Given the well-documented link between metabolic disturbances and mood disorders [24,25,26], we next examined behavioral changes associated with depressive-like behaviors using the SPT, FST, and TST. HFD-fed mice showed a significant reduction in sucrose preference (Supplementary Figure S3a), as well as increased immobility durations in both the FST (Supplementary Figure S3b) and TST (Supplementary Figure S3c). These data showed that a 12-week HFD feeding results in obesity, systemic insulin resistance, and depression-like behaviors in mice.
3.2. Reduction of Dietary Fat Ameliorates HFD-Induced Obesity, Systemic Insulin Resistance, and Hyperlipidemia in Mice
Next, we examined whether the reduction of dietary fat improved HFD-induced glucose metabolic disturbances. After a 12-week HFD regimen, mice were transitioned to a standard chow diet (SD) for an additional 4 weeks (Figure 1a). Our data showed that the body weight of HFD/SD mice was significantly decreased when compared with that of HFD/HFD mice (Figure 1b–d). The weights of organs, including the liver, epicardial white adipose tissue (WAT), epididymal WAT, and brown adipose tissue (BAT), were markedly decreased in HFD/SD mice compared with HFD/HFD mice (Figure 1f,h–j). In contrast, kidney weight did not differ significantly between the groups (Figure 1g). To evaluate the effect of switching diet from an HFD to an SD on the systemic glucose handling, an IPGTT was conducted. HFD/SD mice exhibited more efficient glucose clearance compared to HFD/HFD mice, indicating change of the dietary fat improved glucose tolerance (Figure 2a). Correspondingly, results from the IPITT demonstrated enhanced insulin sensitivity in the HFD/SD mice compared to HFD/HFD mice (Figure 2b). Furthermore, fasting plasma glucose levels and fasting plasma insulin levels, along with HOMA-IR index, were significantly reduced in the HFD/SD mice compared to their HFD/HFD counterparts (Figure 2c–e). Biochemical analysis of plasma further revealed elevated levels of free fatty acids, triglycerides, and total cholesterol in the HFD/HFD group (Figure 2f–i). Reduction of dietary fat reversed these metabolic dysregulations (Figure 2f–i). Our results showed that the reduction of dietary fat ameliorates HFD-induced metabolic dysfunctions in mice.

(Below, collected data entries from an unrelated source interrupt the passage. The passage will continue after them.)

-- ==== Sys2Proof/Laws/Frame1.lean ====
section
/-! SUPPORT. What each shared operation may change (Only of Laws/Frame.lean), one lemma each: the operations of Machine/Ops,
Machine/Wiring, Machine/Journal, Machine/DispOps, Machine/Bind, Machine/Trim, Machine/PrepayOps, Machine/Units,
Machine/Bill, Machine/HkOps, Machine/CalOps, Machine/Capture, Machine/TamperOps, Machine/PqOps. -/
namespace Sys2Proof.Machine

variable {m : Nat} {s x t : State}

theorem State.setCfg_only {a1 : _} {a2 : _} (h : Only m s t) (hm : 1 &&& m = 1) :
    Only m s (t.setCfg a1 a2) := by
  refine h.trans (Only.mono (m := 1) ?_ hm)
  unfold State.setCfg
  repeat' (first
    | (with_reducible exact Only.refl _ _)
    | (with_reducible refine only_ite (fun _ => ?_) (fun _ => ?_))
    | (with_reducible refine only_foldl ?_ (fun _ _ => ?_))
    | decide
    | (dsimp only)
    | ((with_reducible refine only_set_dict ?_ (by decide)); first | (with_reducible exact Only.refl _ _) | (with_reducible refine only_ite (fun _ => ?_) (fun _ => ?_)) | (with_reducible refine only_foldl ?_ (fun _ _ => ?_)))
    | split)

theorem State.toClk_only {c : Nat} (h : Only m s t) (hm : 2 &&& m = 2) : Only m s (t.toClk c) :=
  only_set_clock h (Nat.le_max_left _ _) hm

theorem State.program_only {a1 : _} (h : Only m s t) (hm : 2097152 &&& m = 2097152) :
    Only m s (t.program a1) := by
  refine h.trans (Only.mono (m := 2097152) ?_ hm)
  unfold State.program
  repeat' (first
    | (with_reducible exact Only.refl _ _)
    | (with_reducible refine only_ite (fun _ => ?_) (fun _ => ?_))
    | (with_reducible refine only_foldl ?_ (fun _ _ => ?_))
    | decide
    | exact ⟨fun w => cellsSet_wf w _ _⟩ | exact ⟨fun w => w, fun _ p => List.mem_append_left _ p, fun _ => Nat.le_refl _⟩ | exact .of rfl rfl rfl | exact .of rfl rfl | exact .of rfl | exact Nat.le_refl _
    | (dsimp only)
    | ((with_reducible refine only_set_nvm ?_ ?_ (by decide)); rotate_left; (first | exact ⟨fun w => cellsSet_wf w _ _⟩ | exact ⟨fun w => w, fun _ p => List.mem_append_left _ p, fun _ => Nat.le_refl _⟩ | exact .of rfl rfl rfl | exact .of rfl rfl | exact .of rfl | exact Nat.le_refl _); first | (with_reducible exact Only.refl _ _) | (with_reducible refine only_ite (fun _ => ?_) (fun _ => ?_)) | (with_reducible refine only_foldl ?_ (fun _ _ => ?_)))
    | split)

theorem State.programs_only {p n : Nat} (h : Only m s t) (hm : 2097152 &&& m = 2097152) : Only m s (t.programs p n) := by
  induction n generalizing t p with
  | zero => exact h
  | succ n ih => exact ih (State.program_only h hm)

theorem State.nvmWrite_only {a : Nat} {b : Bytes} (h : Only m s t) (hm : 2097152 &&& m = 2097152) : Only m s (t.nvmWrite a b) := by
  unfold State.nvmWrite
  exact only_set_nvm (State.programs_only h hm)
    ⟨fun w => cellsSet_wf w _ _, fun _ p => p, fun _ => Nat.le_refl _⟩ hm

theorem State.setRing_only {a1 : _} {a2 : _} (h : Only m s t) (hm : 8388608 &&& m = 8388608) :
    Only m s (t.setRing a1 a2) := by
  refine h.trans (Only.mono (m := 8388608) ?_ hm)
  unfold State.setRing
  repeat' (first
    | (with_reducible exact Only.refl _ _)
    | (with_reducible refine only_ite (fun _ => ?_) (fun _ => ?_))
    | (with_reducible refine only_foldl ?_ (fun _ _ => ?_))
    | decide
    | (dsimp only)
    | ((with_reducible refine only_set_evt ?_ (by decide)); first | (with_reducible exact Only.refl _ _) | (with_reducible refine only_ite (fun _ => ?_) (fun _ => ?_)) | (with_reducible refine only_foldl ?_ (fun _ _ => ?_)))
    | split)

theorem State.ringAdd_only {a1 : _} {a2 : _} (h : Only m s t) (hm : 8388608 &&& m = 8388608) :
    Only m s (t.ringAdd a1 a2) := by
  refine h.trans (Only.mono (m := 8388608) ?_ hm)
  unfold State.ringAdd
  repeat' (first
    | (with_reducible exact Only.refl _ _)
    | (with_reducible refine State.setRing_only ?_ ?_)
    | (with_reducible refine only_ite (fun _ => ?_) (fun _ => ?_))
    | (with_reducible refine only_foldl ?_ (fun _ _ => ?_))
    | decide
    | (dsimp only)
    | split)

theorem State.ringPut_only {a1 : _} {a2 : _} {a3 : _} (h : Only m s t) (hm : 8388608 &&& m = 8388608) :
    Only m s (t.ringPut a1 a2 a3) := by
  refine h.trans (Only.mono (m := 8388608) ?_ hm)
  unfold State.ringPut
  repeat' (first
    | (with_reducible exact Only.refl _ _)
    | (with_reducible refine State.ringAdd_only ?_ ?_)
    | (with_reducible refine State.setRing_only ?_ ?_)
    | (with_reducible refine only_ite (fun _ => ?_) (fun _ => ?_))
    | (with_reducible refine only_foldl ?_ (fun _ _ => ?_))
    | decide
    | (dsimp only)
    | split)

theorem State.eventLog_only {a1 : _} {a2 : _} (h : Only m s t) (hm : 2097152 &&& m = 2097152) :
    Only m s (t.eventLog a1 a2) := by
  refine h.trans (Only.mono (m := 2097152) ?_ hm)
  unfold State.eventLog
  repeat' (first
    | (with_reducible exact Only.refl _ _)
    | (with_reducible refine State.nvmWrite_only ?_ ?_)
    | (with_reducible refine only_ite (fun _ => ?_) (fun _ => ?_))
    | (with_reducible refine only_foldl ?_ (fun _ _ => ?_))
    | decide
    | exact ⟨fun w => cellsSet_wf w _ _⟩ | exact ⟨fun w => w, fun _ p => List.mem_append_left _ p, fun _ => Nat.le_refl _⟩ | exact .of rfl rfl rfl | exact .of rfl rfl | exact .of rfl | exact Nat.le_refl _
    | (dsimp only)
    | ((with_reducible refine only_set_nvm ?_ ?_ (by decide)); rotate_left; (first | exact ⟨fun w => cellsSet_wf w _ _⟩ | exact ⟨fun w => w, fun _ p => List.mem_append_left _ p, fun _ => Nat.le_refl _⟩ | exact .of rfl rfl rfl | exact .of rfl rfl | exact .of rfl | exact Nat.le_refl _); first | (with_reducible exact Only.refl _ _) | (with_reducible refine State.nvmWrite_only ?_ ?_) | (with_reducible refine only_ite (fun _ => ?_) (fun _ => ?_)) | (with_reducible refine only_foldl ?_ (fun _ _ => ?_)))
    | split)

theorem State.logPut_only {a1 : _} {a2 : _} {a3 : _} (h : Only m s t) (hm : 8388608 &&& m = 8388608) :
    Only m s (t.logPut a1 a2 a3) := by
  refine h.trans (Only.mono (m := 8388608) ?_ hm)
  unfold State.logPut
  repeat' (first
    | (with_reducible exact Only.refl _ _)
    | (with_reducible refine State.ringPut_only ?_ ?_)
    | (with_reducible refine only_ite (fun _ => ?_) (fun _ => ?_))
    | (with_reducible refine only_foldl ?_ (fun _ _ => ?_))
    | decide
    | (dsimp only)
    | split)

theorem State.logBoth_only {a1 : _} {a2 : _} (h : Only m s t) (hm : 10485760 &&& m = 10485760) :
    Only m s (t.logBoth a1 a2) := by
  refine h.trans (Only.mono (m := 10485760) ?_ hm)
  unfold State.logBoth
  repeat' (first
    | (with_reducible exact Only.refl _ _)
    | (with_reducible refine State.logPut_only ?_ ?_)
    | (with_reducible refine State.eventLog_only ?_ ?_)
    | (with_reducible refine only_ite (fun _ => ?_) (fun _ => ?_))
    | (with_reducible refine only_foldl ?_ (fun _ _ => ?_))
    | decide
    | (dsimp only)
    | split)
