-- ==== Sys2Proof/Laws/Frame2.lean ====
section
/-! SUPPORT. What each shared operation may change (Only of Laws/Frame.lean), one lemma each: the operations of Machine/BalOps,
Machine/Publish, Machine/Issue, Machine/EngineOps, Machine/Rules, Machine/SpareOps, Machine/Shadow, Machine/Filter,
Machine/UpdOps. -/
namespace Sys2Proof.Machine

variable {m : Nat} {s x t : State}

theorem State.balNarrow_only {a1 : _} {a2 : _} (h : Only m s t) (hm : 131072 &&& m = 131072) :
    Only m s (t.balNarrow a1 a2) := by
  refine h.trans (Only.mono (m := 131072) ?_ hm)
  unfold State.balNarrow
  repeat' (first
    | (with_reducible exact Only.refl _ _)
    | (with_reducible refine State.setBal_only ?_ ?_)
    | (with_reducible refine only_ite (fun _ => ?_) (fun _ => ?_))
    | (with_reducible refine only_foldl ?_ (fun _ _ => ?_))
    | decide
    | (dsimp only)
    | split)

theorem State.ev38_only {a1 : _} {a2 : _} {a3 : _} (h : Only m s t) (hm : 8388608 &&& m = 8388608) :
    Only m s (t.ev38 a1 a2 a3) := by
  refine h.trans (Only.mono (m := 8388608) ?_ hm)
  unfold State.ev38
  repeat' (first
    | (with_reducible exact Only.refl _ _)
    | (with_reducible refine State.raiseAt_only ?_ ?_)
    | (with_reducible refine only_ite (fun _ => ?_) (fun _ => ?_))
    | (with_reducible refine only_foldl ?_ (fun _ _ => ?_))
    | decide
    | (dsimp only)
    | split)

theorem State.balAlarm_only {g : Nat} {c : BalClose} (h : Only m s t) (hm : 378142720 &&& m = 378142720) :
    Only m s (t.balAlarm g c).1 := by
  refine h.trans (Only.mono (m := 378142720) ?_ hm)
  have base : ∀ u : State, ∀ f, Only 378142720 u (u.setBal g f) := fun u f => State.setBal_only (Only.refl _ _) (by decide)
  have up : ∀ u : State, ∀ d, Only 378142720 u (u.ev38 g d c) := fun u d => State.ev38_only (Only.refl _ _) (by decide)
  have nar : ∀ u : State, ∀ n, Only 378142720 u (u.balNarrow g n) := fun u n => State.balNarrow_only (Only.refl _ _) (by decide)
  have det : ∀ u : State, ∀ n q, Only 378142720 u (u.balanceDetection g n q) := fun u n q =>
    State.balanceDetection_only (Only.refl _ _) (by decide)
  unfold State.balAlarm
  dsimp only
  split
  · have hs : Only 378142720 t (if c.items ≠ 0 then t.balNarrow g c.items else t) := only_ite (fun _ => nar _ _) (fun _ => Only.refl _ _)
    split
    · split
      · exact (hs.trans (base _ _)).trans (up _ _)
      · exact hs.trans (base _ _)
    · split
      · exact (hs.trans (base _ _)).trans (up _ _)
      · exact hs.trans (base _ _)
  · split
    · split
      · exact (((base _ _).trans (nar _ _)).trans (up _ _)).trans (det _ _ _)
      · exact base _ _
    · split
      · exact (((base _ _).trans (nar _ _)).trans (up _ _)).trans (det _ _ _)
      · exact base _ _

theorem State.balClose_only {a1 : _} {a2 : _} {a3 : _} {a4 : _} {a5 : _} (h : Only m s t) (hm : 378142720 &&& m = 378142720) :
    Only m s (t.balClose a1 a2 a3 a4 a5) := by
  refine h.trans (Only.mono (m := 378142720) ?_ hm)
  unfold State.balClose
  repeat' (first
    | (with_reducible exact Only.refl _ _)
    | (with_reducible refine State.balAlarm_only ?_ ?_)
    | (with_reducible refine State.logPut_only ?_ ?_)
    | (with_reducible refine State.setBal_only ?_ ?_)
    | (with_reducible refine only_ite (fun _ => ?_) (fun _ => ?_))
    | (with_reducible refine only_foldl ?_ (fun _ _ => ?_))
    | decide
    | (dsimp only)
    | split)

theorem State.balLast_only {a1 : _} {a2 : _} (h : Only m s t) (hm : 378142720 &&& m = 378142720) :
    Only m s (t.balLast a1 a2) := by
  refine h.trans (Only.mono (m := 378142720) ?_ hm)
  unfold State.balLast
  repeat' (first
    | (with_reducible exact Only.refl _ _)
    | (with_reducible refine State.balClose_only ?_ ?_)
    | (with_reducible refine State.setBal_only ?_ ?_)
    | (with_reducible refine only_ite (fun _ => ?_) (fun _ => ?_))
    | (with_reducible refine only_foldl ?_ (fun _ _ => ?_))
    | decide
    | (dsimp only)
    | split)

theorem State.balCycle_only {a1 : _} {a2 : _} {a3 : _} {a4 : _} {a5 : _} {a6 : _} {a7 : _} (h : Only m s t) (hm : 378142720 &&& m = 378142720) :
    Only m s (t.balCycle a1 a2 a3 a4 a5 a6 a7) := by
  refine h.trans (Only.mono (m := 378142720) ?_ hm)
  unfold State.balCycle
  repeat' (first
    | (with_reducible exact Only.refl _ _)
    | (with_reducible refine State.balLast_only ?_ ?_)
    | (with_reducible refine State.balClose_only ?_ ?_)
    | (with_reducible refine State.setBal_only ?_ ?_)
    | (with_reducible refine only_ite (fun _ => ?_) (fun _ => ?_))
    | (with_reducible refine only_foldl ?_ (fun _ _ => ?_))
    | decide
    | (dsimp only)
    | split)

theorem State.balForce_only (h : Only m s t) (hm : 378142720 &&& m = 378142720) :
    Only m s (t.balForce) := by
  refine h.trans (Only.mono (m := 378142720) ?_ hm)
  unfold State.balForce
  repeat' (first
    | (with_reducible exact Only.refl _ _)
    | (with_reducible refine State.balClose_only ?_ ?_)
    | (with_reducible refine only_ite (fun _ => ?_) (fun _ => ?_))
    | (with_reducible refine only_foldl ?_ (fun _ _ => ?_))
    | decide
    | (dsimp only)
    | split)

theorem State.balOutage_only (h : Only m s t) (hm : 378142720 &&& m = 378142720) :
    Only m s (t.balOutage) := by
  refine h.trans (Only.mono (m := 378142720) ?_ hm)
  unfold State.balOutage
  repeat' (first
    | (with_reducible exact Only.refl _ _)
    | (with_reducible refine State.balClose_only ?_ ?_)
    | (with_reducible refine State.setBal_only ?_ ?_)
    | (with_reducible refine only_ite (fun _ => ?_) (fun _ => ?_))
    | (with_reducible refine only_foldl ?_ (fun _ _ => ?_))
    | decide
    | (dsimp only)
    | split)

theorem State.direction_only {a1 : _} {a2 : _} {a3 : _} {a4 : _} (h : Only m s t) (hm : 8390656 &&& m = 8390656) :
    Only m s (t.direction a1 a2 a3 a4) := by
  refine h.trans (Only.mono (m := 8390656) ?_ hm)
  unfold State.direction
  repeat' (first
    | (with_reducible exact Only.refl _ _)
    | (with_reducible refine State.raise_only ?_ ?_)
    | (with_reducible refine State.setAcct_only ?_ ?_)
    | (with_reducible refine only_ite (fun _ => ?_) (fun _ => ?_))
    | (with_reducible refine only_foldl ?_ (fun _ _ => ?_))
    | decide
    | (dsimp only)
    | split)

theorem State.billPublish_only {a1 : _} {a2 : _} {a3 : _} {a4 : _} {a5 : _} (h : Only m s t) (hm : 8390656 &&& m = 8390656) :
    Only m s (t.billPublish a1 a2 a3 a4 a5) := by
  refine h.trans (Only.mono (m := 8390656) ?_ hm)
  unfold State.billPublish
  repeat' (first
    | (with_reducible exact Only.refl _ _)
    | (with_reducible refine State.direction_only ?_ ?_)
    | (with_reducible refine State.setAcct_only ?_ ?_)
    | (with_reducible refine only_ite (fun _ => ?_) (fun _ => ?_))
    | (with_reducible refine only_foldl ?_ (fun _ _ => ?_))
    | decide
    | (dsimp only)
    | split)
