-- ==== Sys2Proof/Laws/Frame3.lean ====
section
/-! SUPPORT. What each shared operation may change (Only of Laws/Frame.lean), one lemma each: the operations of Machine/Restore,
Machine/MemOps, Machine/PowerOps, Machine/Dict, Machine/FrontCmd, Machine/CalCmd, Machine/Display, Machine/DispCmd,
Machine/Engines, Machine/Hk, Machine/IslandCmd. -/
namespace Sys2Proof.Machine

variable {m : Nat} {s x t : State}

theorem State.freshLines_only {a1 : _} {a2 : _} {a3 : _} (h : Only m s t) (hm : 65536 &&& m = 65536) :
    Only m s (t.freshLines a1 a2 a3) := by
  refine h.trans (Only.mono (m := 65536) ?_ hm)
  unfold State.freshLines
  repeat' (first
    | (with_reducible exact Only.refl _ _)
    | (with_reducible refine State.setAcc_only ?_ ?_)
    | (with_reducible refine only_ite (fun _ => ?_) (fun _ => ?_))
    | (with_reducible refine only_foldl ?_ (fun _ _ => ?_))
    | decide
    | (dsimp only)
    | split)

theorem State.restoreAcct_only {a1 : _} (h : Only m s t) (hm : 67584 &&& m = 67584) :
    Only m s (t.restoreAcct a1) := by
  refine h.trans (Only.mono (m := 67584) ?_ hm)
  unfold State.restoreAcct
  repeat' (first
    | (with_reducible exact Only.refl _ _)
    | (with_reducible refine State.setAcc_only ?_ ?_)
    | (with_reducible refine State.setAcct_only ?_ ?_)
    | (with_reducible refine State.freshLines_only ?_ ?_)
    | (with_reducible refine only_ite (fun _ => ?_) (fun _ => ?_))
    | (with_reducible refine only_foldl ?_ (fun _ _ => ?_))
    | decide
    | (dsimp only)
    | split)

theorem State.restoreBal_only {a1 : _} {a2 : _} (h : Only m s t) (hm : 196608 &&& m = 196608) :
    Only m s (t.restoreBal a1 a2) := by
  refine h.trans (Only.mono (m := 196608) ?_ hm)
  unfold State.restoreBal
  repeat' (first
    | (with_reducible exact Only.refl _ _)
    | (with_reducible refine State.setBal_only ?_ ?_)
    | (with_reducible refine State.freshLines_only ?_ ?_)
    | (with_reducible refine only_ite (fun _ => ?_) (fun _ => ?_))
    | (with_reducible refine only_foldl ?_ (fun _ _ => ?_))
    | decide
    | (dsimp only)
    | split)

theorem State.creditRebuild_only {a1 : _} (h : Only m s t) (hm : 2621440 &&& m = 2621440) :
    Only m s (t.creditRebuild a1) := by
  refine h.trans (Only.mono (m := 2621440) ?_ hm)
  unfold State.creditRebuild
  repeat' (first
    | (with_reducible exact Only.refl _ _)
    | (with_reducible refine State.setCredit_only ?_ ?_)
    | (with_reducible refine State.setPrepay_only ?_ ?_)
    | (with_reducible refine only_ite (fun _ => ?_) (fun _ => ?_))
    | (with_reducible refine only_foldl ?_ (fun _ _ => ?_))
    | decide
    | (dsimp only)
    | split)

theorem State.gapOn_only {a1 : _} (h : Only m s t) (hm : 2621440 &&& m = 2621440) :
    Only m s (t.gapOn a1) := by
  refine h.trans (Only.mono (m := 2621440) ?_ hm)
  unfold State.gapOn
  repeat' (first
    | (with_reducible exact Only.refl _ _)
    | (with_reducible refine State.setCredit_only ?_ ?_)
    | (with_reducible refine only_ite (fun _ => ?_) (fun _ => ?_))
    | (with_reducible refine only_foldl ?_ (fun _ _ => ?_))
    | decide
    | (dsimp only)
    | split)

theorem State.ev43Gap_only (h : Only m s t) (hm : 8388608 &&& m = 8388608) :
    Only m s (t.ev43Gap) := by
  refine h.trans (Only.mono (m := 8388608) ?_ hm)
  unfold State.ev43Gap
  repeat' (first
    | (with_reducible exact Only.refl _ _)
    | (with_reducible refine State.raise_only ?_ ?_)
    | (with_reducible refine only_ite (fun _ => ?_) (fun _ => ?_))
    | (with_reducible refine only_foldl ?_ (fun _ _ => ?_))
    | decide
    | (dsimp only)
    | split)

theorem State.creditRestore_only (h : Only m s t) (hm : 44564480 &&& m = 44564480) :
    Only m s (t.creditRestore) := by
  refine h.trans (Only.mono (m := 44564480) ?_ hm)
  unfold State.creditRestore
  repeat' (first
    | (with_reducible exact Only.refl _ _)
    | (with_reducible refine State.gapOn_only ?_ ?_)
    | (with_reducible refine State.ev43Gap_only ?_ ?_)
    | (with_reducible refine State.creditRebuild_only ?_ ?_)
    | (with_reducible refine State.setMem_only ?_ ?_ ?_)
    | (with_reducible refine only_ite (fun _ => ?_) (fun _ => ?_))
    | (with_reducible refine only_foldl ?_ (fun _ _ => ?_))
    | decide
    | exact ⟨fun w => cellsSet_wf w _ _⟩ | exact ⟨fun w => w, fun _ p => List.mem_append_left _ p, fun _ => Nat.le_refl _⟩ | exact .of rfl rfl rfl | exact .of rfl rfl | exact .of rfl | exact Nat.le_refl _
    | (dsimp only)
    | split)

3.3. Reduction of Dietary Fat Improves HFD-Induced Depressive Phenotypes in Mice
To investigate the potential impact of dietary fat reduction on depressive-like behaviors, behavioral assessments were performed in mice subjected to different dietary regimens. Mice maintained on an HFD exhibited behavioral alterations consistent with depressive-like phenotypes, as evidenced by reduced sucrose preference in the SPT (Figure 3a) as well as increased immobility durations in both the FST and the TST (Figure 3b,c). A 4-week switching diet from an HFD to an SD resulted in a significant improvement in affective behavior. Specifically, the dietary reversal restored sucrose consumption levels in the SPT (Figure 3a) and significantly decreased immobility times in the FST and TST (Figure 3b,c). These findings suggest that the reduction of dietary fat intake effectively attenuates HFD-induced depressive-like behaviors in mice.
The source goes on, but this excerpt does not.